2. Talking Too Much About Yourself

This happens all too often with short books. The author needs filler to justify the cost of his book, so he writes about himself and tells personal stories that are not even remotely related to the subject of the book. If you are going to talk about yourself in your short book, keep it brief and relevant. In one to two paragraphs, tell your readers why you are qualified to write this book. Give a few, short anecdotal stories throughout the book, if they are relevant. Mostly, stick to the facts and stay focused on your book’s topic.

3. Too Many Links

Open up some Kindle short books and your eyes get assaulted by all of the links: go here to download this, read more about that here, check out my blog post on such and such, etc. I am a firm believer that you should only put your link in the front of your book and at the end of your book. Too many links in the actual text of your book looks spammy and you will quickly lose your readers’ trust. If you want to recommend further reading links, do so at the end of your book in the “Recommended Reading” section you can add.

4. Not Scheduling in Breaks

Yes, if you are a nut you can actually try to write a book a day for an entire month. Take my word for it, you will burn out long before that month is through. How do you recover from writer’s burnout? By taking off many, many days, weeks, or even months. Play it safe. Take a day or two off between writing books and avoid the burnout.

5. Skipping the Editing Process

Edit. Edit. Edit. Just because the book is short does not mean you should edit it at least once. Even better, hire an editor or proofreader. Since your book is a short one, you will not pay as much for editing services as you would a full length book.

6. Listening to Naysayers

Never pay attention to the poo-poo heads that nay everything you say. People who doubt the power of short books never tested them out or never managed to find the right, profitable niche for their short books. In fact, only recently I was a negative Nelly when it came to short books, but after testing them out and comparing the sales, I know that short books sell well and can bring in a good amount of money.
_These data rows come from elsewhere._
/-! ## Where each transaction stands before each of its parts -/

/-- About to send byte `v`, at `site`. -/
def AtSend (site : Site) (v : Byte) (t : State) : Prop := t.ctrl = .call site sendPos ∧ t.shift = v

/-- At the head of the loop over BYTEIDX of READ and READ_SEQ, with no byte received yet. -/
def AtReadLoop (n : BitVec 16) (t : State) : Prop := t.byteIdx = 0 ∧ t.ctrl = readLoopCtrl n 0

/-- PROBE (R141). -/
def probeStage (a8 : Byte) (j : Nat) : State → Prop :=
  match j with
  | 0 => AtSend .sendAddrW a8
  | _ + 1 => fun t => t.ctrl = .call .closeStop (stopPos .ret)

/-- WRITE (R142). -/
def writeStage (a8 reg : Byte) (n : BitVec 16) (j : Nat) : State → Prop :=
  match j with
  | 0 => AtSend .sendAddrW a8
  | 1 => AtSend .sendReg reg
  | j + 2 => fun t => t.byteIdx.toNat = j ∧ t.ctrl = writeLoopCtrl n t.byteIdx

/-- READ (R143). -/
def readStage (a8 reg : Byte) (n : BitVec 16) (j : Nat) : State → Prop :=
  match j with
  | 0 => AtSend .sendAddrW a8
  | 1 => AtSend .sendReg reg
  | 2 => fun t => t.ctrl = .call .repeatStart startPos
  | _ + 3 => AtReadLoop n

/-- READ_SEQ (R144). -/
def readSeqStage (a8 : Byte) (n : BitVec 16) (j : Nat) : State → Prop :=
  match j with
  | 0 => AtSend .sendAddrR (a8 ||| 1)
  | _ + 1 => AtReadLoop n

/-- Where WRITE awaits the acknowledge of its `j`-th part. -/
def writeWait (j : Nat) : Site :=
  match j with
  | 0 => .waitAddrW
  | 1 => .waitReg
  | _ + 2 => .waitData

/-- Where READ awaits the acknowledge of its `j`-th part. -/
def readWait (j : Nat) : Site :=
  match j with
  | 0 => .waitAddrW
  | 1 => .waitReg
  | _ + 2 => .waitAddrR

/-! ## WRITE's data -/

theorem length_dataParts (b : BusIx) (d : BitVec 32) (k : Nat) (bytes : List Byte) :
    (dataParts b d k bytes).length = bytes.length := by
  induction bytes generalizing k with
  | nil => rfl
  | cons v bytes ih => exact congrArg (· + 1) (ih _)

theorem getElem_dataParts (b : BusIx) (d : BitVec 32) (k : Nat) (bytes : List Byte) (j : Nat)
    (hj : j < (dataParts b d k bytes).length) (hj' : j < bytes.length) :
    (dataParts b d k bytes)[j] = .bufRd (BitVec.ofNat 16 (k + j)) bytes[j] :: sendEvents b d bytes[j] := by
  induction bytes generalizing k j with
  | nil => cases hj'
  | cons v bytes ih =>
    cases j with
    | zero => rfl
    | succ j =>
      have hnext := ih (k + 1) j (Nat.lt_of_succ_lt_succ hj) (Nat.lt_of_succ_lt_succ hj')
      rw [Nat.add_right_comm] at hnext
      exact hnext

theorem length_writeParts (b : BusIx) (d : BitVec 32) (a8 reg : Byte) (bytes : List Byte) :
    (writeParts b d a8 reg bytes).length = bytes.length + 2 := by
  simp [writeParts, length_dataParts]

theorem length_presentedBytes (s : State) (n : Nat) : (presentedBytes s n).length = n := by simp [presentedBytes]

section
variable {s : State} {b : BusIx} {a8 reg : Byte} {n timeout : BitVec 16} {m : Memory}

/-- The buffer with which a WRITE, READ or READ_SEQ begins. -/
theorem acceptedState_buf (i : Instr) (s : State) :
    (acceptedState i s).buf = if hasBuffer i then Memory.ofBytes 0 (s.presentedData.take (bufferLen i)) else s.buf := by
  rw [acceptedState, (firstOf_goesOn ..).buf, takeBuffer_buf]
  rfl

/-- It reads as the host gave it (R50). -/
theorem read_acceptedState_buf {i : Instr} (hb : hasBuffer i = true) {j : Nat} (hj : j < bufferLen i) :
    Memory.read (acceptedState i s).buf j = s.presentedData.getD j Memory.unlisted := by
  have hread := read_ofBytes 0 (s.presentedData.take (bufferLen i)) j
  rw [Nat.zero_add] at hread
  rw [acceptedState_buf, if_pos hb, hread, List.getD_eq_getElem?_getD, List.getElem?_take_of_lt hj,
    List.getD_eq_getElem?_getD]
7. Not Researching Your Audience

When I set out to test short books (books that have a word count of 2,500 to 5,000 words), one of my first steps was to get to know my audience. I checked out their favorite magazines, forums, and checked on Amazon to see what their favorite books were. This resulted in some really great sales. Research your audience, learn their vocabulary, and find out what they want to learn before you ever start writing your book.

8. Sticking to Trends

Trends come and go, and while writing a short book on a trend topic can bring in a lot of cash in a short amount of time, the book will quickly lose its selling power and will finally die a quiet death. Instead, work across numerous topics, including trending and long-standing popular topics. You want a list of books that will have high selling power, steady (evergreen) selling power, and even seasonal selling power.